• _Task_
Copy nothing from the entries below except the lines from the one containing "s.readWord s.pc = (encode" through the one containing "s.running = true ∧ lookup", and copy those exactly.

• _Records from a data source_
******************************
theorem witness_DecodeEncodeRoundTrip : (Instr.move .l (.absL 0x12345678) (.absL 0xFFFFFFFF)).wf = true ∧
    (Instr.addi .b 0xFF (.dn 7)).wf = true ∧ (Instr.nop).wf = true := by decide
theorem witness_DecodeIsSound : decode true (0x4E72 :: [0x2700, 0x1234]) = .ok (.stop 0x2700, [0x1234]) ∧
    decode false (0x4E72 :: [0]) = .ok (.stop 0, []) := by decide +kernel
theorem witness_OneRowClaimsAWord : ∃ r ∈ opcodeTable, r.claims true 0xD081 = true :=
  ⟨⟨.addEaDn, 0xF100, 0xD000, [.size, .sizedEA .allnoAn .all], .named⟩, List.mem_of_getElem? (i := 90) rfl, by decide⟩
theorem witness_LinesAAndFAreUnknown : (0xA000#16).extractLsb' 12 4 = 0xA#4 ∧ (0xFFFF#16).extractLsb' 12 4 = 0xF#4 := by
  decide
theorem witness_StatusRegisterWrites : ∃ t, (Instr.nop).writesSr = false ∧ exec .nop sup = .next t := ⟨sup, rfl, rfl⟩
theorem witness_MemoryIsBigEndian : 3 < Size.l.bytes ∧ 0 < Size.b.bytes ∧ ¬ within 0xFFFFFFFE 4 2 ∧ ¬ within 0xFFFFFFFE 4 0xFFFFFFFD ∧
    within 0xFFFFFFFE 4 1 ∧ sup.cfg.mem = .ram ∧ plat.cfg.mem = .platform := by
  unfold within; decide
theorem witness_OperandWrite : ∀ n, Loc.dreg 3 ≠ .areg n ∧ Loc.mem 0 ≠ .areg n := fun _ => ⟨nofun, nofun⟩
theorem witness_AddAndSubLaws : trunc .b 0xFF = 0xFF ∧ trunc .w 0x8000 = 0x8000 ∧ trunc .l 0xFFFFFFFF = 0xFFFFFFFF := by decide
theorem witness_CompareMeetsConditions : trunc .b 0x80 = 0x80 ∧ trunc .b 0x7F = 0x7F := by decide
theorem witness_ShiftResults : trunc .w 0x8001 = 0x8001 ∧ 15 < Size.w.bits ∧ 16 ≤ Size.w.bits := by decide
theorem witness_ShiftFlags : trunc .b 0x81 = 0x81 ∧ ShiftKind.as ≠ .rox ∧ 0 < 63 := by decide
theorem witness_NopAndResetDoNothing : sup.flagS = true := by decide
theorem witness_RtsReturnsOrExits :
    ((stacked 0x11).cfg.exitThreshold.toNat < ((stacked 0x11).memRead ((stacked 0x11).getA 7) .l).toNat) ∧
    (((stacked 0x10).memRead ((stacked 0x10).getA 7) .l).toNat ≤ (stacked 0x10).cfg.exitThreshold.toNat) ∧
    (((stacked 0).memRead ((stacked 0).getA 7) .l).toNat ≤ (stacked 0).cfg.exitThreshold.toNat) := by decide +kernel
theorem witness_RteAndRtrRestore : sup.flagS = true := by decide
theorem witness_StopAndTrapsStopTheEngine : sup.flagS = true ∧ (usr 2).flagV = true ∧ (usr 0x1D).flagV = false ∧
    Cond.t.holds sup.flags = true ∧ Cond.f.holds sup.flags = false := by decide
theorem witness_StatusWriters : sup.flagS = true ∧ (EA.imm 0xFFFF).ok .data .w = true ∧ (EA.dn 0).ok .data .w = true := by decide
theorem witness_StatusAndUspMoves : sup.flagS = true ∧ (EA.preDec 7).ok .DA .w = true ∧ (EA.dn 0).ok .DA .w = true ∧ (0 : Reg) ≠ 7 := by
  decide
theorem witness_PrivilegeViolation : (usr 0x1F).flagS = false ∧ [Instr.rte, .reset, .stop 0, .moveToSr (.dn 0), .moveToUsp 1,
    .moveFromUsp 7, .oriToSr 0, .andiToSr 0, .eoriToSr 0xFFFF].all (fun i => i.privileged && i.wf) = true := by decide
theorem witness_ChkChecksBounds : (EA.imm 5).ok .data .w = true ∧ (((sup.fetchEA (.imm 5) .w).1.extractLsb' 0 16).toInt = 5) ∧
    (((sup.setD 1 0).getD 1).extractLsb' 0 16).toInt = 0 ∧ (((sup.setD 1 5).getD 1).extractLsb' 0 16).toInt = 5 ∧
    (((sup.setD 1 0xFFFF).getD 1).extractLsb' 0 16).toInt = -1 ∧ (((sup.setD 1 6).getD 1).extractLsb' 0 16).toInt = 6 := by
  decide
theorem witness_CasSwapsOrLoads : (EA.ind 0).ok .MA .l = true ∧
    (let p := ((stacked 0).skip 1).resolve (.ind 0) .l
     trunc .l ((stacked 0).getD 2) = p.2.readEA p.1 .l) ∧
    (let p := ((stacked 7).skip 1).resolve (.ind 0) .l
     trunc .l ((stacked 7).getD 2) ≠ p.2.readEA p.1 .l) := by
  decide +kernel
theorem witness_Moves : (EA.dn 1).ok (.source .b) .b = true ∧ (EA.an 1).ok (.source .w) .w = true ∧ (EA.preDec 3).ok .DA .b = true ∧
    (EA.imm 0xFFFF).ok .all .w = true ∧ Size.w ≠ .b ∧ (1 : Reg) ≠ 2 := by decide
theorem witness_MovemStores : Size.w ≠ .b ∧ Size.l ≠ .b ∧ (EA.ind 2).ok .CA .l = true ∧ (0x8001#16).getLsbD 0 = true ∧
    (0x8001#16).getLsbD 15 = true ∧ ¬ within 0 (4 * maskRank 0x8001 16) 8 ∧ within 0 (4 * maskRank 0x8001 16) 7 ∧
    sup.cfg.mem = .ram := by
  unfold within; decide
theorem witness_MovemLoads : Size.w ≠ .b ∧ (EA.pcDisp 4).ok .ctrl .w = true ∧ (15 : Fin 16).val ≠ (6 : Reg).val + 8 := by decide
theorem witness_MovepStrides : sup.cfg.mem = .ram ∧ 3 < 4 ∧ 8 * 2 ≤ 16 ∧ (1 : Reg) ≠ 0 := by
  decide
theorem witness_ExgSwapAndExt : (2 : Reg) ≠ 0 ∧ (2 : Reg) ≠ 1 := by decide
theorem witness_AddAndSubRegisters : (EA.an 1).ok (.source .w) .w = true ∧ (EA.imm 0xFF).ok (.source .b) .b = true ∧
    (EA.postInc 7).ok .MA .b = true ∧ Size.w ≠ .b ∧ (EA.an 7).ok .all .l = true := by decide
theorem witness_AddAndSubImmediate : Size.b.fits 0xFF = true ∧ Size.w.fits 0xFFFF = true ∧ Size.l.fits 0xFFFFFFFF = true ∧
    (EA.dn 0).ok .DA .b = true ∧ (EA.absL 0).ok .DA .l = true ∧ Size.l ≠ .b := by decide
theorem witness_ExtendedArithmetic : (EA.dn 0).ok .DA .b = true ∧ (EA.preDec 7).ok .DA .l = true := by decide
theorem witness_Compares : (EA.an 1).ok (.source .l) .l = true ∧ Size.w ≠ .b ∧ (EA.imm 1).ok .all .w = true ∧
    Size.b.fits 0xFF = true ∧ (EA.postInc 0).ok .DA .b = true := by decide
theorem witness_MultiplyWord : (EA.dn 0).ok .data .w = true ∧ (EA.imm 0xFFFF).ok .data .w = true := by decide
theorem witness_MultiplyLong : (EA.dn 0).ok .data .l = true ∧ (7 : Reg) + 1 ≠ 7 ∧ (3 : Reg) ≠ 7 ∧ (3 : Reg) ≠ 0 := by decide
theorem witness_DivideWord : (EA.imm 1).ok .data .w = true ∧ ((sup.fetchEA (.imm 1) .w).1.extractLsb' 0 16).toNat = 1 ∧
    (((sup.setD 0 65535).getD 0).toNat : Int) = 65535 * 1 + 0 ∧ (0 : Int) < 1 ∧
    ((sup.setD 0 0xFFFF8000).getD 0).toInt = -32768 * 1 + 0 ∧ ((sup.setD 0 32767).getD 0).toInt = 32767 * 1 + 0 ∧
    (0 : Int).natAbs < (1 : Int).natAbs ∧ 0 ≤ (0 : Int) * -32768 := by decide
theorem witness_DivideLong : (EA.imm 1).ok .data .l = true ∧ ((sup.fetchEA (.imm 1) .l).1).toInt = 1 ∧
    ((sup.setD 0 0x80000000).getD 0).toInt = -2147483648 * 1 + 0 ∧ (((sup.setD 0 0xFFFFFFFF).getD 0).toNat : Int) = 4294967295 * 1 + 0 ∧
    ((((sup.setD 0 7).getD 1 ++ (sup.setD 0 7).getD 0 : BitVec 64)).toNat : Int) = 7 * 1 + 0 ∧
    (0 : Int).natAbs < (1 : Int).natAbs ∧ (0 : Int) ≤ 0 * 7 ∧ (1 : Reg) ≠ 0 ∧ (2 : Reg) ≠ 0 ∧ (2 : Reg) ≠ 1 := by decide
theorem witness_DivisionStops : (EA.imm 0).ok .data .w = true ∧ ((sup.fetchEA (.imm 0) .w).1.extractLsb' 0 16) = 0 ∧
    (EA.imm 1).ok .data .w = true ∧ (((sup.setD 0 65536).getD 0).toNat : Int) = 65536 * 1 + 0 ∧
    ((sup.setD 0 32768).getD 0).toInt = 32768 * 1 + 0 ∧ ((sup.setD 0 0xFFFF7FFF).getD 0).toInt = -32769 * 1 + 0 ∧
    (EA.imm 0xFFFFFFFF).ok .data .l = true ∧ (sup.fetchEA (.imm 0xFFFFFFFF) .l).1.toInt = -1 ∧
    ((sup.setD 0 0x80000000).getD 0).toInt = 2147483648 * -1 + 0 ∧
    ¬ ((-2147483648 : Int) ≤ 2147483648 ∧ (2147483648 : Int) < 2147483648) ∧
    ((((sup.setD 1 1).getD 1 ++ (sup.setD 1 1).getD 0 : BitVec 64)).toNat : Int) = 4294967296 * 1 + 0 ∧
    ¬ ((4294967296 : Int) < 4294967296) := by decide
theorem witness_Logical : (EA.imm 0xFF).ok .data .b = true ∧ (EA.preDec 0).ok .MA .w = true ∧ (EA.dn 0).ok .DA .l = true ∧
    Size.w.fits 0xFFFF = true := by decide
theorem witness_ClrTstTas : (EA.dn 0).ok .DA .b = true ∧ (EA.absW 0).ok .DA .l = true := by decide
theorem witness_ShiftsAndRotates : (EA.postInc 0).ok .MA .w = true := by decide
theorem witness_BitInstructions : (Instr.btstImm 7 (.pcDisp 2)).wf = true ∧ (Instr.btstDn 0 (.imm 1)).wf = true ∧
    (EA.dn 0).ok .DA .b = true ∧ (EA.ind 0).ok .DA .b = true ∧ 31 ≠ 0 := by decide
theorem witness_DecimalArithmetic : (0 : Int) ≤ 99 ∧ (99 : Int) ≤ 99 ∧ (EA.dn 0).ok .DA .b = true ∧ (EA.preDec 7).ok .DA .b = true := by
  decide
theorem witness_BranchesAndScc : (BranchDisp.byte 0x80).ok = true ∧ (BranchDisp.word 0).ok = true ∧ Cond.le ≠ .t ∧ Cond.hi ≠ .f ∧
    ¬ within (sup.getA 7 - 4) 4 0 ∧ within (sup.getA 7 - 4) 4 0xFFFFFFFF ∧ Cond.t.holds sup.flags = true ∧
    Cond.f.holds sup.flags = false ∧ (1 : Reg) ≠ 0 ∧ (EA.dn 0).ok .DA .b = true ∧ sup.cfg.mem = .ram := by
  unfold within; decide
theorem witness_JumpsAndAddresses : (EA.ind 7).ok .ctrl .l = true ∧ (EA.pcDisp 0).ok .ctrl .l = true ∧ ¬ within 0xFFFFFFFC 4 0 ∧
    sup.cfg.mem = .ram := by
  unfold within; decide
theorem witness_StackFrames : (6 : Reg) ≠ 7 ∧ (5 : Reg) ≠ 7 ∧ (5 : Reg) ≠ 6 ∧ ¬ within 0xFFFFFFFC 4 0 ∧ sup.cfg.mem = .ram := by
  unfold within; decide
theorem witness_StepRunsTheDecodedInstruction : let s := start [0x4E71, 0, 0, 0, 0] []
    s.running = true ∧ s.cfg.mem = .ram ∧ decode s.cfg.admitUnnamed [s.readWord s.pc, s.readWord (s.pc + 2), s.readWord (s.pc + 4),
      s.readWord (s.pc + 6), s.readWord (s.pc + 8)] = .ok (.nop, [0, 0, 0, 0]) ∧
    decode s.cfg.admitUnnamed (s.readWord s.pc :: (s.skip 1).wordsAhead 4) = .ok (.nop, [0, 0, 0, 0]) := by decide +kernel
theorem witness_StepRunsTheDecodedInstruction_other : ∀ sz src dst, Instr.nop ≠ .move sz src dst := nofun
theorem witness_StepRunsTheDecodedInstruction_move : let s := start [0x21E8, 8, 0x2000, 0, 0, 0, 0] []
    let u := s.skip 1
    let i := Instr.move .l (.disp 0 8) (.absW 0x2000)
    decode s.cfg.admitUnnamed (s.readWord s.pc :: u.wordsAhead 4) = .ok (i, [0, 0]) ∧
    decode s.cfg.admitUnnamed (s.readWord s.pc :: ((u.wordsAhead 4).take ((EA.disp 0 8).words .l).length ++
      (u.fetchEA (.disp 0 8) .l).2.wordsAhead 4)) = .ok (i, [0, 0, 0]) := by decide +kernel
theorem witness_StepRunsTheInstructionInMemory : let s := start [0x4E72, 0x2700] []
    s.cfg.mem = .ram ∧ s.running = true ∧ s.cfg.admitUnnamed = true ∧ (Instr.stop 0x2700).wf = true ∧
    s.readWord s.pc = (encode (.stop 0x2700))[0] ∧ s.readWord (s.pc + 2) = (encode (.stop 0x2700))[1] := by decide +kernel
theorem witness_StoppedStepChangesNothing : ({ sup with running := false } : State).running = false := rfl
theorem witness_UnknownOpcodeStops : let s := start [0xA000] []
    s.running = true ∧ lookup s.cfg.admitUnnamed (s.readWord s.pc) = none := by decide +kernel
theorem witness_StepKeepsInvariant : ∃ t, (start [0x4E71, 0, 0, 0, 0] []).Inv ∧ step (start [0x4E71, 0, 0, 0, 0] []) = .next t := by
  obtain ⟨t, h⟩ := steps1_iff (s := start [0x4E71, 0, 0, 0, 0] []) (by decide +kernel)
  exact ⟨t, ⟨by decide +kernel, by decide +kernel, by decide +kernel, nofun, fun _ => by decide +kernel, nofun⟩, h⟩
theorem witness_StepIsTotal : (start [0x4E40, 0, 0, 0, 0] []).running = true ∧ (match step (start [0x4E40, 0, 0, 0, 0] []) with
    | .next t => t.stopRecord.isSome
    | _ => false) = true := by decide +kernel
theorem witness_InstructionsStopOnlyAsListed : (∃ t, exec .illegal sup = .next t) ∧ (∃ t, exec (.moveq 0 0) sup = .next t) ∧
    sup.cfg.mem = .ram ∧ plat.cfg.mem = .platform ∧ (∃ t, exec (.clr .w (.ind 0)) plat = .next t) :=
  ⟨completes_iff (by decide +kernel), completes_iff (by decide +kernel), rfl, rfl, completes_iff (by decide +kernel)⟩
theorem witness_StackPointerOfTheOtherMode : (∃ t, (start [0x4E71] [.sr 0]).flagS = false ∧ step (start [0x4E71] [.sr 0]) = .next t) ∧
    (∃ t, sup.flagS = true ∧ (∀ a, Instr.rte ≠ .moveToUsp a) ∧ exec .rte sup = .next t) := by
  obtain ⟨t, h⟩ := steps1_iff (s := start [0x4E71] [.sr 0]) (by decide +kernel)
  obtain ⟨u, g⟩ := completes_iff (i := .rte) (s := sup) (by decide +kernel)
  exact ⟨⟨t, by decide +kernel, h⟩, ⟨u, by decide, nofun, g⟩⟩
theorem witness_RunEndsStoppedOrSpent : State.RunsTo 0 sup sup ∧
    State.RunsTo 5 { sup with running := false } { sup with running := false } := ⟨⟨1, rfl⟩, ⟨1, rfl⟩⟩
theorem witness_IllFormedTermsFault : (Instr.lea (.dn 0) 1).wf = false := by decide
theorem witness_LookupGivesRowAndFields : (∃ e, sup.lookupOpcode 0xD081 = some e) ∧ lookup sup.cfg.admitUnnamed 0xA000 = none :=
  ⟨Option.isSome_iff_exists.mp (by decide +kernel), by decide +kernel⟩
******************************
• _Solution for this task_
    s.readWord s.pc = (encode (.stop 0x2700))[0] ∧ s.readWord (s.pc + 2) = (encode (.stop 0x2700))[1] := by decide +kernel
theorem witness_StoppedStepChangesNothing : ({ sup with running := false } : State).running = false := rfl
theorem witness_UnknownOpcodeStops : let s := start [0xA000] []
    s.running = true ∧ lookup s.cfg.admitUnnamed (s.readWord s.pc) = none := by decide +kernel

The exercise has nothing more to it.